*** MATERIAL SHOWN ***

/-! ## The checksum -/

/-- The entropy part of the code word of the input slots is a number of W bits (R134). -/
theorem inputSlots_entropy_lt {n W : Nat} {req : Request} (h : (n = 12 ∧ W = 128) ∨ (n = 24 ∧ W = 256)) :
    joinGroups ((inputSlots n req).map slotIdx) / 2 ^ (W / 32) < 2 ^ W := by
  apply joinGroups_div_lt
  rwa [List.length_map, inputSlots_length (h.imp And.left And.left)]

/-- DEC of known slots whose checksum is that of their entropy (R136). -/
theorem decResponse_checksum {cfg : Config} {n W : Nat} {req : Request} (h : (n = 12 ∧ W = 128) ∨ (n = 24 ∧ W = 256))
    (hk : firstUnknown (inputSlots n req) = none)
    (hc : joinGroups ((inputSlots n req).map slotIdx) % 2 ^ (W / 32) =
      checksum cfg (joinGroups ((inputSlots n req).map slotIdx) / 2 ^ (W / 32)) W) :
    decResponse cfg n req = valueResponse (joinGroups ((inputSlots n req).map slotIdx) / 2 ^ (W / 32)) W := by
  rw [decResponse_known h hk, verifyCodeWord_eq, if_pos hc]

/-- DEC of known slots whose checksum is not that of their entropy (R135). -/
theorem decResponse_checksum_ne {cfg : Config} {n W : Nat} {req : Request} (h : (n = 12 ∧ W = 128) ∨ (n = 24 ∧ W = 256))
    (hk : firstUnknown (inputSlots n req) = none)
    (hc : joinGroups ((inputSlots n req).map slotIdx) % 2 ^ (W / 32) ≠
      checksum cfg (joinGroups ((inputSlots n req).map slotIdx) / 2 ^ (W / 32)) W) :
    decResponse cfg n req = .error .invalidChecksum 0 := by
  rw [decResponse_known h hk, verifyCodeWord_eq, if_neg hc]
  rfl

/-- Settles O29: the statement's sum is the joined code word of the input slots, on which DEC compares the checksums. -/
theorem decVerifiesChecksum : Obligations.DecVerifiesChecksum := by
  intro s n W hnW hknown V x c
  have hV : joinGroups ((inputSlots n s.request).map slotIdx) = V :=
    joinGroups_inputSlots (hnW.imp And.left And.left) s.request
  have hk := firstUnknown_inputSlots_eq_none hknown
  have hx : x < 2 ^ W := by
    have hlt := inputSlots_entropy_lt (req := s.request) hnW
    rwa [hV] at hlt
  refine ⟨hx, fun hc => ?_, fun hc => ?_⟩
  · rw [exec_eq_next_iff, respond, decResponse_checksum hnW hk (by rwa [hV]), hV]
    rfl
  · rw [exec_eq_next_iff, respond, decResponse_checksum_ne hnW hk (by rwa [hV])]

/-! ## The round trips with ENC -/

theorem wordCount_eq {n W : Nat} (h : (n = 12 ∧ W = 128) ∨ (n = 24 ∧ W = 256)) : wordCount W = n := by
  rcases h with ⟨rfl, rfl⟩ | ⟨rfl, rfl⟩ <;> rfl

theorem exists_count_of_width {W : Nat} (h : W = 128 ∨ W = 256) : ∃ n, (n = 12 ∧ W = 128) ∨ (n = 24 ∧ W = 256) :=
  h.elim (fun hW => ⟨12, .inl ⟨rfl, hW⟩⟩) (fun hW => ⟨24, .inr ⟨rfl, hW⟩⟩)

/-- The verification accepts the code word of every Secret (R134 to R136). -/
theorem verifyCodeWord_codeWord (cfg : Config) (s : Nat) {W : Nat} (h : W = 128 ∨ W = 256) :
    verifyCodeWord cfg (codeWord cfg s W) W = valueResponse s W := by
  rw [verifyCodeWord_eq, codeWord_div cfg s W h, codeWord_mod cfg s W h, if_pos rfl]

/-- DEC of the slots that ENC cuts a code word into answers the Secret (R138). -/
theorem decResponse_codeWord {cfg : Config} {s n W : Nat} {req : Request} (h : (n = 12 ∧ W = 128) ∨ (n = 24 ∧ W = 256))
    (hs : s < 2 ^ W) (hreq : inputSlots n req = (groups (codeWord cfg s W) n).map knownSlot) :
    decResponse cfg n req = valueResponse s W := by
  have hW := h.imp And.right And.right
  have hk : firstUnknown (inputSlots n req) = none := by
    rw [hreq, firstUnknown_eq_none]
    exact map_knownSlot_known _
  have hidx : (inputSlots n req).map slotIdx = groups (codeWord cfg s W) n := by
    rw [hreq, List.map_map]
    exact List.map_id'' slotIdx_knownSlot _
  have hlt : codeWord cfg s W < 2 ^ (11 * n) := wordCount_eq h ▸ codeWord_lt cfg s W hW hs
  rw [decResponse_known h hk, hidx, joinGroups_groups hlt, verifyCodeWord_codeWord cfg s hW]

/-- Settles O30: the slots of ENC are known, join to the code word of the Secret, and that code word passes the check. -/
theorem decOfEnc : Obligations.DecOfEnc := by
  intro s t W nwout m h hm
  obtain ⟨hW, hs, -, hslots⟩ := encResponse_eq_slots (exec_eq_next_iff.1 h)
  obtain ⟨n, hnW⟩ := exists_count_of_width hW
  rw [wordCount_eq hnW] at hslots
  have hlen : m.length = n := by rw [hslots, List.length_map, groups_length]
  rw [hlen] at hm ⊢
  rw [exec_eq_next_iff, respond, decResponse_codeWord hnW hs (hm.trans hslots), valueResponse, BitVec.ofNat_toNat,
    BitVec.setWidth_eq]

/-- Settles O31: an accepted sequence joins to the code word of the answered Secret, so cutting that code word gives the slots
back. -/
theorem encOfDec : Obligations.EncOfDec := by
  intro s t n resw h
  obtain ⟨W, hnW, hk, rfl, hres, hV⟩ := decResponse_eq_value (exec_eq_next_iff.1 h)
  have hW := hnW.imp And.right And.right
  have hs : s.request.opa.toNat < 2 ^ W := hres ▸ inputSlots_entropy_lt hnW
  have hlen : ((inputSlots n t.request).map slotIdx).length = n := by
    rw [List.length_map, inputSlots_length (hnW.imp And.left And.left)]
  have hgroups : groups (codeWord Config.platform s.request.opa.toNat W) n = (inputSlots n t.request).map slotIdx := by
    have hcut := groups_joinGroups ((inputSlots n t.request).map slotIdx)
    rwa [hlen, hV] at hcut
  rw [toNat_ofNat_10 hW, exec_eq_next_iff, respond, encResponse_ok hW hs, wordCount_eq hnW, hgroups,
    map_knownSlot_map_slotIdx hk]
  rfl

/-! ## Changes of the checksum bits -/

theorem slotIdx_xor (x y : Slot) : slotIdx (x ^^^ y) = slotIdx x ^^^ slotIdx y := BitVec.extractLsb'_xor

theorem slotUnk_xor (x y : Slot) : slotUnk (x ^^^ y) = (slotUnk x ^^ slotUnk y) := BitVec.getLsbD_xor

theorem slotUnk_eq_false_of_lt {x : Slot} (h : x.toNat < 2 ^ 11) : slotUnk x = false := by
  rw [slotUnk, BitVec.getLsbD, Nat.testBit_lt_two_pow h]

theorem slotIdx_toNat_of_lt {x : Slot} (h : x.toNat < 2 ^ 11) : (slotIdx x).toNat = x.toNat := by
  rw [slotIdx, BitVec.extractLsb'_toNat, Nat.shiftRight_zero, Nat.mod_eq_of_lt h]

/-- The input slots of m + 1, the last one apart. -/
theorem inputSlots_succ {m : Nat} (hm : m < 24) (req : Request) :
    inputSlots (m + 1) req = inputSlots m req ++ [req.win[m]] := by
  have hlen : m < req.win.toList.length := by simpa using hm
  rw [inputSlots, List.take_succ_eq_append_getElem hlen, inputSlots, Vector.getElem_toList]

/-- A non-zero change of the low k bits of the last group leaves the code word above bit k and changes its low k bits. -/
theorem joinGroups_xor_last {l : List Index} {i flip : Index} {k : Nat} (hk : k ≤ 11) (hflip : flip.toNat < 2 ^ k)
    (hne : flip ≠ 0) :
    joinGroups (l ++ [i ^^^ flip]) / 2 ^ k = joinGroups (l ++ [i]) / 2 ^ k ∧
      joinGroups (l ++ [i ^^^ flip]) % 2 ^ k ≠ joinGroups (l ++ [i]) % 2 ^ k := by
  have hi := i.isLt
  have hx := (i ^^^ flip).isLt
  have hhigh : (i ^^^ flip).toNat / 2 ^ k = i.toNat / 2 ^ k := by
    rw [BitVec.toNat_xor, Nat.xor_div_two_pow, Nat.div_eq_of_lt hflip, Nat.xor_zero]
  rw [joinGroups_append, joinGroups_append]
  have hdiv : (joinGroups l * 2 ^ 11 + (i ^^^ flip).toNat) / 2 ^ k = (joinGroups l * 2 ^ 11 + i.toNat) / 2 ^ k := by
    apply div_two_pow_eq hk
    · omega
    · rwa [Nat.mul_add_mod', Nat.mul_add_mod', Nat.mod_eq_of_lt hx, Nat.mod_eq_of_lt hi]
  refine ⟨hdiv, fun hmod => hne ?_⟩
  have hsame : joinGroups l * 2 ^ 11 + (i ^^^ flip).toNat = joinGroups l * 2 ^ 11 + i.toNat := by
    rw [← Nat.div_add_mod (_ + (i ^^^ flip).toNat) (2 ^ k), hdiv, hmod, Nat.div_add_mod]
  have hxor : i ^^^ flip = i := BitVec.eq_of_toNat_eq (Nat.add_left_cancel hsame)
  exact (BitVec.xor_right_inj i).1 (hxor.trans BitVec.xor_zero.symm)

/-- The same change of the last slot, which has `unk` = 0 in the change (R140). -/
theorem joinGroups_slotIdx_xor_last (l : List Slot) (a : Slot) {flip : Slot} {k : Nat} (hk : k ≤ 11)
    (hflip : flip.toNat < 2 ^ k) (hne : flip ≠ 0) :
    joinGroups ((l ++ [a ^^^ flip]).map slotIdx) / 2 ^ k = joinGroups ((l ++ [a]).map slotIdx) / 2 ^ k ∧
      joinGroups ((l ++ [a ^^^ flip]).map slotIdx) % 2 ^ k ≠ joinGroups ((l ++ [a]).map slotIdx) % 2 ^ k := by
  have hidx := slotIdx_toNat_of_lt (hflip.trans_le (Nat.pow_le_pow_right (by decide) hk))
  have hne' : slotIdx flip ≠ 0 := by
    intro h
    rw [h] at hidx
    exact hne (BitVec.eq_of_toNat_eq hidx.symm)
  simp only [List.map_append, List.map_singleton, slotIdx_xor]
  exact joinGroups_xor_last hk (hidx ▸ hflip) hne'

/-- A change of the index bits of the last slot leaves the slots known. -/
theorem firstUnknown_xor_last {l : List Slot} {a flip : Slot} (hflip : slotUnk flip = false)
    (h : firstUnknown (l ++ [a]) = none) : firstUnknown (l ++ [a ^^^ flip]) = none := by
  simp only [firstUnknown_eq_none, List.forall_mem_append, List.forall_mem_singleton] at h ⊢
  rwa [slotUnk_xor, hflip, Bool.xor_false]

/-- Settles O32: the change leaves the slots known and the entropy as it was, and the checksum is no longer the accepted one. -/
theorem checksumChangeIsCaught : Obligations.ChecksumChangeIsCaught := by
  intro s t n res resw flip h hlow hlast hne hflip
  obtain ⟨W, hnW, hk, rfl, -, hV⟩ := decResponse_eq_value (exec_eq_next_iff.1 h)
  have hW := hnW.imp And.right And.right
  have hbits : W / 32 ≤ 11 := by omega
  rw [toNat_ofNat_10 hW] at hflip
  obtain ⟨m, rfl, hm⟩ : ∃ m, n = m + 1 ∧ m < 24 := ⟨n - 1, by omega, by omega⟩
  have hs := inputSlots_succ hm s.request
  have ht : inputSlots (m + 1) t.request = inputSlots m s.request ++ [s.request.win[m] ^^^ flip] := by
    have hinit : inputSlots m t.request = inputSlots m s.request :=
      toList_take_congr fun k hkm => hlow k (Nat.succ_lt_succ hkm)
    rw [inputSlots_succ hm, hinit]
    exact congrArg (inputSlots m s.request ++ [·]) (hlast ⟨m, hm⟩ rfl)
  have hk' : firstUnknown (inputSlots (m + 1) t.request) = none := by
    rw [hs] at hk
    rw [ht]
    exact firstUnknown_xor_last (slotUnk_eq_false_of_lt (hflip.trans_le (Nat.pow_le_pow_right (by decide) hbits))) hk
  obtain ⟨hdiv, hmod⟩ := joinGroups_slotIdx_xor_last (inputSlots m s.request) s.request.win[m] hbits hflip hne
  rw [← hs, ← ht, hV, codeWord_div _ _ _ hW] at hdiv
  rw [← hs, ← ht, hV, codeWord_mod _ _ _ hW] at hmod
  exact exec_eq_next_iff.2 (decResponse_checksum_ne hnW hk' (by rwa [hdiv]))

end Sys2Proof.Machine
end

section
/-! PROOFS. The Wordlist lookups WSTR and WIDX, and the word-level codec over them: ENCODE and DECODE
(spec/43_wordlist.md R151 to R156). -/

namespace Sys2Proof.Machine

/-! ## WSTR -/

theorem wstrResponse_of_unk {cfg : Config} {req : Request} (h : slotUnk req.win[0] = true) :
    wstrResponse cfg req = .error .unknownWord 0 :=
  if_pos h

/-- A slot with `unk` = 0 is the known slot of its index, whose entry WSTR answers (R151). -/
theorem wstrResponse_of_not_unk {cfg : Config} {req : Request} (h : slotUnk req.win[0] = false) :
    wstrResponse cfg req = .ok (.word (BitVec.ofNat 5 (cfg.wordlist (slotIdx req.win[0])).symbols.length)
      (cfg.wordlist (slotIdx req.win[0])).symbols) :=
  wstrResponse_known (knownSlot_slotIdx h).symm

/-- Settles O33: the row of `OP` 5 in the decoder, and WSTR on the two values of `unk`. -/
theorem wstrReadsWordlist : Obligations.WstrReadsWordlist :=
  ⟨fun _ hw => decode_of_mask (op := 5) (by decide) hw,
    fun _ => ⟨fun h => exec_eq_next_iff.2 (wstrResponse_of_unk h), fun h => exec_eq_next_iff.2 (wstrResponse_of_not_unk h)⟩⟩

/-! ## WIDX -/

/-- WIDX of an entry answers its index, the only one of that Word (R150, R152). -/
theorem widxResponse_entry {cfg : Config} {L : Nat} {req : Request} {i : Index} (h : cfg.wordlist i = inputWord L req) :
    widxResponse cfg L req = .ok (.slots 1 [knownSlot i]) := by
  rw [widxResponse, lookupWord_eq_some.2 h, lookupResponse]

theorem widxResponse_absent {cfg : Config} {L : Nat} {req : Request} (h : ∀ i, cfg.wordlist i ≠ inputWord L req) :
    widxResponse cfg L req = .error .unknownWord 0 := by
  rw [widxResponse, lookupWord_eq_none.2 h]
  rfl

/-- Settles O34: the row of `OP` 6 in the decoder, and WIDX of an entry and of a Word that is none. -/
theorem widxFindsWord : Obligations.WidxFindsWord := by
  refine ⟨fun w hw => decode_of_mask (op := 6) (by decide) hw, fun s L => ⟨fun i hi => ?_, fun hne => ?_⟩⟩
  · exact exec_eq_next_iff.2 (widxResponse_entry (wordlist_eq_inputWord.2 hi))
  · exact exec_eq_next_iff.2 (widxResponse_absent fun i hi => hne i (wordlist_eq_inputWord.1 hi))

/-- WIDX of a host finds an index exactly when its entry is the Word (R152). -/
theorem issueWidx_eq_knownSlot_iff {cfg : Config} {w : Word} {i : Index} :
    issueWidx cfg w = .ok (knownSlot i) ↔ cfg.wordlist i = w := by
  constructor
  · intro h
    by_cases hw : ∃ j, cfg.wordlist j = w
    · obtain ⟨j, rfl⟩ := hw
      rw [issueWidx_entry, Except.ok.injEq] at h
      rw [knownSlot_injective h]
    · rw [issueWidx_absent (not_exists.1 hw)] at h
      cases h
  · rintro rfl
    exact issueWidx_entry cfg i

/-- Settles O35: WSTR of slot i answers entry i, and WIDX answers slot i for that Word and no other. -/
theorem lookupsAreInverse : Obligations.LookupsAreInverse := by
  intro cfg i
  refine ⟨⟨_, issueWstr_known cfg i, issueWidx_entry cfg i⟩, fun w h => ?_⟩
  rw [← issueWidx_eq_knownSlot_iff.1 h]
  exact issueWstr_known cfg i

/-! ## DECODE -/

theorem slotOfWord_entry (cfg : Config) (i : Index) : slotOfWord cfg (cfg.wordlist i) = knownSlot i := by
  simp only [slotOfWord, issueWidx_entry]

theorem slotOfWord_absent {cfg : Config} {w : Word} (h : ∀ i, cfg.wordlist i ≠ w) : slotOfWord cfg w = unknownSlot := by
  simp only [slotOfWord, issueWidx_absent h]

theorem decodeWords_count {cfg : Config} {words : List Word} (h₁ : words.length ≠ 12) (h₂ : words.length ≠ 24) :
    decodeWords cfg words = .error ⟨.invalidWordCount, 0⟩ :=
  if_pos ⟨h₁, h₂⟩

theorem decodeWords_of_count {cfg : Config} {words : List Word} (h : words.length = 12 ∨ words.length = 24) :
    decodeWords cfg words = issueDec cfg (words.map (slotOfWord cfg)) :=
  if_neg (by omega)

/-- DECODE of entries is DEC of their indices (R155). -/
theorem decodeWords_map_wordlist (cfg : Config) {idxs : List Index} (h : idxs.length = 12 ∨ idxs.length = 24) :
    decodeWords cfg (idxs.map cfg.wordlist) = issueDec cfg (idxs.map knownSlot) := by
  rw [decodeWords_of_count (by rwa [List.length_map]), List.map_map]
  exact congrArg (issueDec cfg) (List.map_congr_left fun i _ => slotOfWord_entry cfg i)

/-- DEC of a host on a list whose first unknown slot is at position k (R132). -/
theorem issueDec_unknown (cfg : Config) {slots : List Slot} {k : Nat} (hlen : slots.length = 12 ∨ slots.length = 24)
    (hk : firstUnknown slots = some k) : issueDec cfg slots = .error ⟨.unknownWord, BitVec.ofNat 8 k⟩ := by
  have hle : slots.length ≤ 24 := by omega
  rw [issueDec_eq cfg hle, decResponse_unknown hlen (by rwa [inputSlots_slotRequest _ hle]), Response.toTagged]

*** End of MATERIAL SHOWN ***

• _EXERCISE DETAILS_:
Please copy the lines in the records above between the one holding "obtain ⟨W, hnW, hk, rfl, -, hV⟩" and the one holding "toList_take_congr fun k", inclusive, exactly and with no other line.

• _ANSWER FOR THE TASK_:
  obtain ⟨W, hnW, hk, rfl, -, hV⟩ := decResponse_eq_value (exec_eq_next_iff.1 h)
  have hW := hnW.imp And.right And.right
  have hbits : W / 32 ≤ 11 := by omega
  rw [toNat_ofNat_10 hW] at hflip
  obtain ⟨m, rfl, hm⟩ : ∃ m, n = m + 1 ∧ m < 24 := ⟨n - 1, by omega, by omega⟩
  have hs := inputSlots_succ hm s.request
  have ht : inputSlots (m + 1) t.request = inputSlots m s.request ++ [s.request.win[m] ^^^ flip] := by
    have hinit : inputSlots m t.request = inputSlots m s.request :=
      toList_take_congr fun k hkm => hlow k (Nat.succ_lt_succ hkm)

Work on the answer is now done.